Karr begins Chapter One, following the prologue, with a direct and clear indication of the two time lines comprising the book. The first sentence opens the chapter in the author’s past, with imagery of a girl’s pets. But Karr skillfully puts her current self immediately into the second sentence. She writes, “Violet Durkey has a hamster and a miniature turtle who lives in a shallow plastic bowl under a palm tree with snap-on fronds, and an albino rabbit named snuffles with pink ears from Easter. It’s the hamster I’m thinking about here” (17). These two sentences comprise the total first paragraph and set up the binary structure for the entire book. The author is presented in the now as clearly as she presents herself then by beginning the story with vivid and distinct imagery from her past and then including the word “here” with a direct reference to herself. The second sentence essentially says, “I’m here.”

In many instances, Karr refers directly to her current moment of writing.  In one example she gives a bit of back-story about her mother’s past, but then returns to the time of the writing of the story. She writes, “Mother also had a secret history of hasty marriages and equally hasty dissolutions . . . But I’m writing about the 1960s, when Lecia and I didn’t yet know about all her pre-Daddy adventures” (23).  This technique enables her to fill her sentences with action as she brings the reader further back in time, then up to her present moment of writing, before segueing back into the 1960s where her story is unfolding. The reader is carried in a fast moving time machine that wraps the author’s chronological life into the “timeless” and fully dimensional quality that Silverman and Birkerts both suggest.

We see the direct indication of the author’s moment of writing similarly when she shows the reader a particular choice she has made in the writing process. For example Karr introduces a new character, a boyfriend in high school, by writing, “Let’s call him Phil” (164). She could have simply used the fictitious name and kept the focus on the story timeline from the past. But the author’s current moment of writing is indicated with her decision-making process itself.  Her presence is also directly implied with the inclusion of the first person contraction: “let’s.”

In addition to revealing the author’s presence with the illumination of her decisions as she writes, Karr also insinuates her present self by including her process of recalling her past. For example, she writes about a comment she made to her mother, “You want the butter passed, you don’t talk about arrows shooting. I said something to that effect” (36). Here, she admits that the memory is not entirely clear. She asserts that she said something to her mother in that particular dialogue all those years ago, but she doesn’t recall exactly what it was. This brings the reader out of the story of the past and into the current experience of the author as she is engaged in the act of remembering. While it has the effect of overlaying the two time lines, her honesty about the limitations of her memory makes her a trustworthy author and deepens her character.

The interjections of the current day author add dimension and depth to the other characters as well.
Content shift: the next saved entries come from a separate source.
-- ==== Sys2Proof/Config.lean ====
section
/-! DEFINITION. The free values: what the spec leaves open and the part goes on all the same. Each is a
constant with no body, so a statement that mentions one holds for every value of it. -/

namespace Sys2Proof.Config

/-- Where the spec lets two blocks act "in either order": whether the first one named acts first, at the
draw with this number (R6, R25, R126). DESIGN CHOICE of the form only (entries 10, 11, 21, 32). -/
opaque firstActs : Nat → Bool

/-- Which of several things that have no order among them comes next, at the draw with this number: an
index, taken modulo their count (R2, R180; entries 4 and 20). -/
opaque pickNext : Nat → Nat

/-- The length of the save with this draw number beyond 30 ms, in µs, taken modulo 30,001: R175 leaves the
length within 30 to 60 ms to the store (entry 12). -/
opaque saveLength : Nat → Nat

/-- Whether the store reads back the image of the save with this draw number as it was written, when the
part's own clock and not the sender ends the save (R175, entry 12). -/
opaque readBackEqual : Nat → Bool

/-- The bytes of the image between its format byte and its check: R170 gives the items and no places for them
(entry 13). -/
opaque imageBytes : Machine.Image → List Byte

end Sys2Proof.Config
end

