-- ==== Sys2Proof/Machine/Flags.lean ====
section
/-! DEFINITION. The fourteen notices, their flags and conditions, and the ATTN line (R193 to R195, 12.2). -/

namespace Sys2Proof.Machine

/-- The fourteen notices in the order of their bits (12.2). -/
inductive Notice where
  | trip | queueLoss | refChange | disciplineChange | handoverDue | handoverMissed | chatter | storeFail
  | restarted | queueLevel | maintDue | discrepancy | supplyLow | handoverOverdue
deriving DecidableEq, Repr, Inhabited

/-- The bit of a notice in every notice set (12.2). -/
def Notice.bit : Notice → BitVec 14
  | .trip => 0x1 | .queueLoss => 0x2 | .refChange => 0x4 | .disciplineChange => 0x8 | .handoverDue => 0x10
  | .handoverMissed => 0x20 | .chatter => 0x40 | .storeFail => 0x80 | .restarted => 0x100
  | .queueLevel => 0x200 | .maintDue => 0x400 | .discrepancy => 0x800 | .supplyLow => 0x1000
  | .handoverOverdue => 0x2000

/-- ATTN by its definition: some latched flag is not masked (R195). -/
def attnOf (flags mask : BitVec 14) : Bool := decide (flags &&& ~~~mask ≠ 0)

/-- NTC with these flags, ATTN evaluated again (R193, R195). -/
def NoticeUnit.withFlags (n : NoticeUnit) (flags mask : BitVec 14) : NoticeUnit :=
  { n with flags := flags, attn := attnOf flags mask }

/-- An event notice raised (R193). -/
def NoticeUnit.raise (n : NoticeUnit) (what : Notice) (mask : BitVec 14) : NoticeUnit :=
  n.withFlags (n.flags ||| what.bit) mask

/-- Whether NTC records the condition as holding (R193). -/
def NoticeUnit.holds (n : NoticeUnit) (what : Notice) : Bool := decide (n.conditions &&& what.bit ≠ 0)

/-- A condition handed to NTC (R193): one already recorded as holding changes nothing. -/
def NoticeUnit.hand (n : NoticeUnit) (what : Notice) (holds : Bool) (mask : BitVec 14) : NoticeUnit :=
  if holds then
    if n.holds what then n
    else { n.raise what mask with conditions := n.conditions ||| what.bit }
  else { n with conditions := n.conditions &&& ~~~what.bit }

/-- A STAT's clearing: every flag is cleared, and the flag of each condition that holds is set again (R194). -/
def NoticeUnit.clear (n : NoticeUnit) (mask : BitVec 14) : NoticeUnit := n.withFlags n.conditions mask

/-- NTC's part of an RSTRT: the flags are cleared, RESTARTED is set, and the conditions that hold set theirs
again, under the reloaded mask (R196). -/
def NoticeUnit.restart (n : NoticeUnit) (mask : BitVec 14) : NoticeUnit :=
  n.withFlags (n.conditions ||| Notice.restarted.bit) mask

/-- NTC's part of a power-on reset (R196). -/
def NoticeUnit.powerOn (mask : BitVec 14) : NoticeUnit :=
  { flags := Notice.restarted.bit, conditions := 0, attn := attnOf Notice.restarted.bit mask }

end Sys2Proof.Machine
end

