/-- R30 steps 1 and 2 on the source itself. A source that becomes USABLE at this mark is not supervised at it
(entry 17). -/
def SourceData.take (d : SourceData) (cfg : Settings) (supervising : Bool) (u : Nat) (ev : RefEvent) : SourceData :=
  let d1 := d.record ev
  match d.state with
  | .absent | .qualifying => d1.qualified ev
  | .usable | .faulted =>
      match supervising, d.judged ev with
      | true, some j => d1.supervised cfg u j
      | _, _ => d1

/-- A source of the state replaced. -/
def State.setSrc (s : State) (x : Source) (d : SourceData) : State := s.setRrx (s.rrx.setSrc x d)

/-- A change of a source's state is recorded and the selection evaluated (R30 step 3, R36, R38). -/
def State.sourceMoved (x : Source) (old : SourceState) (s : State) : State :=
  if (s.rrx.src x).state = old then s
  else (s.placeRef x old (s.rrx.src x).state s.rrx.selection).evalSelection false

/-- R30 step 4: the event of a selected source is handed to DSC. -/
def State.handToDsc (x : Source) (ev : RefEvent) (s : State) : State :=
  if s.rrx.selection = some x then
    match ev with
    | .mark (some e) epoch cls => s.discSample x e epoch cls
    | .mark none _ _ => s
    | .missing => s.discMissing
  else s

/-- RRX takes an accepted mark or a missing sample (R30). -/
def State.takeRefEvent (x : Source) (ev : RefEvent) (s : State) : State :=
  let d := s.rrx.src x
  ((s.setSrc x (d.take s.cfg s.dsc.state.supervised s.dsc.u ev)).sourceMoved x d.state).handToDsc x ev

/-! ### The timers of a source (R29) -/

/-- Half a second past the first second after a mark: the first missing-sample instant (R29). -/
def firstMissing : Nat := 1500000

/-- The instant after the mark at which a source goes ABSENT (R29, R31). -/
def absentAfter : Nat := 8000000

/-- A mark starts its own instants and cancels those before (R29). -/
def SourceData.marked (d : SourceData) (m : Latch) : SourceData :=
  { d with lastMark := some m, nextMissing := some (m.e + firstMissing), absentAt := some (m.e + absentAfter) }

/-- The missing-sample instant after `m`: 1 s later while it lies before the 8-second instant (R29). -/
def SourceData.afterMissing (d : SourceData) (m : Nat) : Option Nat :=
  if m + 1000000 < d.absentAt.getD 0 then some (m + 1000000) else none

/-- A missing sample is counted (R29, R40). -/
def Receiver.countMissing (r : Receiver) : Source → Receiver
  | .a => { r with countA := { r.countA with missing := satAdd r.countA.missing 1 max16 } }
  | .b => { r with countB := { r.countB with missing := satAdd r.countB.missing 1 max16 } }

/-- A missing-sample instant of a source is taken (R29): counted, then through R30. -/
def State.takeMissing (x : Source) (s : State) : State :=
  match (s.rrx.src x).nextMissing with
  | none => s
  | some m =>
      let d := s.rrx.src x
      let r := (s.rrx.countMissing x).setSrc x { d with nextMissing := d.afterMissing m }
      (s.setRrx r).takeRefEvent x .missing

/-- The 8-second instant of a source is taken (R24, R31): ABSENT with its counts and last sample cleared, no
further instants, and for REF-A the receiver in HUNT. -/
def State.takeAbsent (x : Source) (s : State) : State :=
  let d := s.rrx.src x
  let s1 := s.setSrc x
    { d with state := .absent, qualify := 0, out := 0, release := 0, lastSample := none, nextMissing := none
             absentAt := none }
  let s2 := if x = .a then s1.setRrx { s1.rrx with state := .hunt, discards := 0 } else s1
  s2.sourceMoved x d.state
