-- ==== Sys2Proof/Machine/Requests.lean ====
section
/-! DEFINITION. LKC's receiving of request frames (R182 to R185): the bodies of 12.4, the judgement of a complete
frame, bytes, the gap expiry and the end of a reply. -/

namespace Sys2Proof.Machine

/-! ### Bodies (12.4) -/

/-- A 4-byte field (R197). -/
def field32 (a b c d : Byte) : BitVec 32 := a ++ b ++ c ++ d

/-- The entries of an SCHW body after its count; none when they do not fit the count (12.4, entry 22). -/
def schwEntries : Nat → List Byte → Option (List ScheduleWrite)
  | 0, [] => some []
  | k + 1, a :: b :: c :: d :: rest =>
      (schwEntries k rest).map (fun xs => { start := a ++ b, crew := c, window := d } :: xs)
  | _, _ => none

/-- TACK by its selector byte: 0 one seq, 1 ALL; any other is PARAM (R163, 12.4). -/
def serveTackSelector (crew selector : Byte) (seq : BitVec 32) (s : State) : State × Answer :=
  if selector = 0 then serveTack crew seq s
  else if selector = 1 then serveTackAll crew s
  else (s, { result := .param })

/-- What the owning block does with a body of the kind's length; none is BADLEN (R185 case 2, 12.4). RSTRT is
LKC's own (R190) and answers here for its length alone. -/
def Kind.serve : Kind → List Byte → Option (State → State × Answer)
  | .stat, [] => some serveStat
  | .lstat, [] => some serveLstat
  | .idnt, [] => some serveIdnt
  | .rstrt, [] => some (fun s => (s, { result := .ok }))
  | .cfgw, [item, index, a, b, c, d] => some (serveCfgw item index (field32 a b c d))
  | .cfgr, [item, index] => some (serveCfgr item index)
  | .save, [] => some serveSave
  | .dflt, [] => some serveDflt
  | .trd, [] => some serveTrd
  | .tset, [s0, s1, s2, s3, s4, m0, m1, m2, u0, u1, u2, u3] =>
      some (serveTset (s0 ++ s1 ++ s2 ++ s3 ++ s4) (m0 ++ m1 ++ m2) (field32 u0 u1 u2 u3))
  | .tacq, [] => some serveTacq
  | .refs, [selector] => some (serveRefs selector)
  | .disc, [] => some serveDisc
  | .pinj, [source, a, b, c, d, count] => some (servePinj source (field32 a b c d) count)
  | .efch, [wanted] => some (serveEfch wanted)
  | .erel, [a, b, c, d] => some (serveErel (field32 a b c d))
  | .efls, [] => some serveEfls
  | .lnst, [selector] => some (serveLnst selector)
  | .einj, [line, level] => some (serveEinj line level)
  | .tlrd, [unit] => some (serveTlrd unit)
  | .tlps, [selector, n, field, a, b, c, d] => some (serveTlps selector n field (field32 a b c d))
  | .mset, [selector, n, a, b, c, d] => some (serveMset selector n (field32 a b c d))
  | .schw, count :: rest => (schwEntries count.toNat rest).map serveSchw
  | .schr, [] => some serveSchr
  | .shst, [] => some serveShst
  | .hopn, [crew] => some (serveHopn crew none)
  | .hopn, [crew, window] => some (serveHopn crew (some window))
  | .hrel, [crew] => some (serveHrel crew)
  | .hacc, [crew] => some (serveHacc crew)
  | .tack, [crew, selector, a, b, c, d] => some (serveTackSelector crew selector (field32 a b c d))
  | .shhs, [index] => some (serveShhs index)
  | _, _ => none

/-! ### The frames of the request rows (12.4) -/

/-- A 32-bit field in four bytes (R197). -/
def bytes32 (v : BitVec 32) : List Byte :=
  [v.extractLsb' 24 8, v.extractLsb' 16 8, v.extractLsb' 8 8, v.extractLsb' 0 8]

/-- An SCHW entry in four bytes (12.4). -/
def ScheduleWrite.bytes (x : ScheduleWrite) : List Byte :=
  [x.start.extractLsb' 8 8, x.start.extractLsb' 0 8, x.crew, x.window]

/-- An SCHW body: the count, then the entries (12.4). -/
def schwBody (entries : List ScheduleWrite) : List Byte := byteOf entries.length :: entries.flatMap ScheduleWrite.bytes

/-- The request that a row carries: its kind, its TAG and its body by 12.4; none for a row that is no request. -/
def requestOf : Instr → Option (Kind × Byte × List Byte)
  | .rstrt tag => some (.rstrt, tag, [])
  | .trd tag => some (.trd, tag, [])
  | .pinj tag source value count => some (.pinj, tag, [source] ++ bytes32 value ++ [count])
  | .refs tag selector => some (.refs, tag, [selector])
  | .tset tag seconds micros uncertainty =>
      some (.tset, tag,
        [seconds.extractLsb' 32 8, seconds.extractLsb' 24 8, seconds.extractLsb' 16 8, seconds.extractLsb' 8 8,
         seconds.extractLsb' 0 8, micros.extractLsb' 16 8, micros.extractLsb' 8 8, micros.extractLsb' 0 8]
          ++ bytes32 uncertainty)
  | .tacq tag => some (.tacq, tag, [])
  | .disc tag => some (.disc, tag, [])
  | .einj tag line level => some (.einj, tag, [line, level])
  | .lnst tag selector => some (.lnst, tag, [selector])
  | .efls tag => some (.efls, tag, [])
  | .efch tag wanted => some (.efch, tag, [wanted])
  | .erel tag seq => some (.erel, tag, bytes32 seq)
  | .tlrd tag unit => some (.tlrd, tag, [unit])
  | .tlps tag selector n field value => some (.tlps, tag, [selector, n, field] ++ bytes32 value)
  | .mset tag selector n limit => some (.mset, tag, [selector, n] ++ bytes32 limit)
  | .schw tag entries => some (.schw, tag, schwBody entries)
  | .schr tag => some (.schr, tag, [])
  | .hrel tag crew => some (.hrel, tag, [crew])
  | .hacc tag crew => some (.hacc, tag, [crew])
  | .hopn tag crew none => some (.hopn, tag, [crew])
  | .hopn tag crew (some window) => some (.hopn, tag, [crew, window])
  | .tack tag crew seq => some (.tack, tag, [crew, 0] ++ bytes32 seq)
  | .tackAll tag crew => some (.tack, tag, [crew, 1] ++ bytes32 0)
  | .shhs tag index => some (.shhs, tag, [index])
  | .shst tag => some (.shst, tag, [])
  | .save tag => some (.save, tag, [])
  | .dflt tag => some (.dflt, tag, [])
  | .stat tag => some (.stat, tag, [])
  | .lstat tag => some (.lstat, tag, [])
  | .idnt tag => some (.idnt, tag, [])
  | .cfgw tag item index value => some (.cfgw, tag, [item, index] ++ bytes32 value)
  | .cfgr tag item index => some (.cfgr, tag, [item, index])
  | .powerOnReset .. | .holdupAssertion | .holdupRelease | .secondBoundary | .feedTransmissionEnd | .refaFrame ..
  | .candidateTimeout | .refaBreak | .refbPulse | .missingSample .. | .sourceAbsent .. | .revertTimerExpiry
  | .rawEdge .. | .filterExpiry .. | .quietTimerExpiry .. | .discrepancyTimerExpiry .. | .periodicEvaluation
  | .windowTimerExpiry | .saveEnd .. | .autosaveExpiry | .requestFrame .. | .gapExpiry | .replyEnd
  | .refaCharacter .. | .linkByte .. | .unusedLinePinChange .. => none

/-- What a request frame's check covers: LEN, KIND, TAG and the body (R199). -/
def requestCovered (kind tag : Byte) (body : List Byte) : List Byte := byteOf (body.length + 2) :: kind :: tag :: body

/-- A whole request frame (R182). -/
def frameOf (kind tag : Byte) (body : List Byte) : List Byte :=
  0xA7 :: requestCovered kind tag body ++ checkBytes (requestCovered kind tag body)

/-! ### Judging a frame (R184, R185) -/

/-- A good frame taken while no reply is in progress: UNKNOWN, BADLEN, BUSY, or the owning block (R185). -/
def State.takeGoodFrame (s : State) (kind tag : Byte) (body : List Byte) : State :=
  match Kind.ofCode kind with
  | none => s.sendReply kind tag { result := .unknown }
  | some k =>
      match k.serve body with
      | none => s.sendReply kind tag { result := .badlen }
      | some serve => if k = .rstrt then s.takeRestart tag else s.takeRequest k tag serve

/-- A complete frame: its check first, then OVERRUN, then R185 (R184). -/
def State.judgeFrameBytes (s : State) (kind tag : Byte) (body : List Byte) (check : BitVec 16) : State :=
  if check ≠ crc16 (requestCovered kind tag body) then s.linkError .check
  else if s.lkc.reply.isSome then s.linkError .overrun
  else s.takeGoodFrame kind tag body

/-- The largest LEN of a request frame (R182). -/
def maxRequestLen : Nat := 250

/-! ### Bytes (R183) -/

/-- The gap after a byte within which the next must start (R183). -/
def gapTime : Nat := 5000

/-- A frame in assembly, its gap expiry set from this instant (R183). -/
def State.inFrame (s : State) (bytes : List Byte) : State :=
  s.setLkc { s.lkc with receive := some bytes, gap := some (s.tsc.e + gapTime) }

/-- A frame ends: HUNT, the gap timer stopped (R183). -/
def State.endFrame (s : State) : State := s.setLkc { s.lkc with receive := none, gap := none }

/-- A byte that is no SOF in HUNT (R183). -/
def State.noise (s : State) : State := s.setLkc { s.lkc with noise := satAdd s.lkc.noise 1 max16 }

/-- The bytes after SOF and LEN of a complete frame, judged (R183, R184). -/
def State.completeFrame (s : State) : List Byte → State
  | kind :: tag :: rest =>
      s.judgeFrameBytes kind tag (rest.take (rest.length - 2))
        (BitVec.ofNat 16 (ofBytes (rest.drop (rest.length - 2))))
  | _ => s

/-- A byte of a frame in assembly (R183): LEN is judged, the last byte completes the frame. -/
def State.frameByte (s : State) (bytes : List Byte) (value : Byte) : State :=
  let all := bytes ++ [value]
  match all with
  | _ :: len :: rest =>
      if rest.isEmpty && (decide (len.toNat < 2) || decide (maxRequestLen < len.toNat)) then
        s.endFrame.linkError .length
      else if rest.length = len.toNat + 2 then s.endFrame.completeFrame rest
      else s.inFrame all
  | _ => s.inFrame all

/-- A byte begins on LRXD: its start bit stops the gap timer (R183). -/
def State.beginByte (s : State) : State := s.setLkc { s.lkc with begun := true, gap := none }

/-- A byte completes on LRXD (R183). Without a start bit there is no byte (R196). -/
def State.completeByte (value : Byte) (s : State) : State :=
  if s.lkc.begun then
    let s1 := s.setLkc { s.lkc with begun := false }
    match s.lkc.receive with
    | none => if value = 0xA7 then s1.inFrame [value] else s1.noise
    | some bytes => s1.frameByte bytes value
  else s

/-- A moment of a byte on LRXD (R182, R183). A falling edge within a byte is no start bit. -/
def State.takeByteMoment (moment : SerialMoment) (s : State) : State :=
  match moment with
  | .begins => if s.lkc.begun then s else s.beginByte
  | .completes value => s.completeByte value

/-- A byte that begins and completes at this instant. -/
def State.takeByte (value : Byte) (s : State) : State :=
  (s.takeByteMoment .begins).takeByteMoment (.completes value)

/-- LINK_BYTE (R183). -/
def execLinkByte (moment : SerialMoment) (s : State) : Host.Outcome State Fault Refusal :=
  .next (s.takeByteMoment moment)

/-! ### Whole frames -/

/-- A frame whose LEN is above 250 (R183): it ends with LENGTH at its LEN, and the bytes after that are judged in HUNT one
by one. A LEN that its byte cannot hold is above 250 too (entry 28). -/
def State.takeLongFrame (s : State) (kind tag : Byte) (body : List Byte) (check : BitVec 16) : State :=
  forAll (kind :: tag :: body ++ beBytes 2 check.toNat) State.takeByte (s.endFrame.linkError .length)

/-- A request frame as received: judged when complete (R184, R185), or ended by its LEN (R183). -/
def State.takeFrameBytes (s : State) (kind tag : Byte) (body : List Byte) (check : BitVec 16) : State :=
  if body.length + 2 ≤ maxRequestLen then s.judgeFrameBytes kind tag body check else s.takeLongFrame kind tag body check

/-- REQUEST_FRAME (R185): a whole frame with the check it carries (entry 9). -/
def execRequestFrame (kind tag : Byte) (body : List Byte) (check : BitVec 16) (s : State) :
    Host.Outcome State Fault Refusal :=
  .next (s.takeFrameBytes kind tag body check)

/-- SCHW (R144). With more than 61 entries its frame has a LEN above 250, and ends there (R183). -/
def execSchw (tag : Byte) (entries : List ScheduleWrite) (s : State) : Host.Outcome State Fault Refusal :=
  let body := schwBody entries
  if body.length + 2 ≤ maxRequestLen then .next (s.takeRequest .schw tag (serveSchw entries))
  else .next (s.takeLongFrame Kind.schw.code tag body (crc16 (requestCovered Kind.schw.code tag body)))

/-- The gap expiry is reached: the frame in assembly ends with GAP (R183, R184). -/
def State.gapReached (s : State) : State := s.endFrame.linkError .gap

/-- The reply in progress ends (R186). -/
def State.endReply (s : State) : State := s.setLkc { s.lkc with reply := none }

end Sys2Proof.Machine
end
Karr uses her current memories and attitude to reveal more about a character than her young self would have known or been able to articulate. She writes in a passage about her older sister Lecia,  “I looked down at Lecia. Surely her hair hadn’t been in curlers all day, but that’s how I recall it—in giant wire rollers under a lacy net” (39).  This reference to her memory—how she recalls her sister now, tells the reader much more about the characters than the image alone could. Karr, as an adult, has put her memories into categories, as we all do. So her sister takes on a persona, almost a caricature of a stereotype.  The reader is told, in effect, that Lecia spent so much time with her hair in rollers that the current day Karr automatically recalls her this way. One might surmise that Lecia was preoccupied with looking good. There is a humorous sarcasm in the current day author’s tone that is playful. Although the passage alone does not explain exactly what the author thought about the rollers then, or what she thinks about them now, the passage shines a light on the two characters, the author Karr and her sister, enough to create some unanswered questions about their relationship. Thus creating some tension and allowing the simple image of the hair rollers to provide more information about the character than it otherwise would have without the author’s current day perspective.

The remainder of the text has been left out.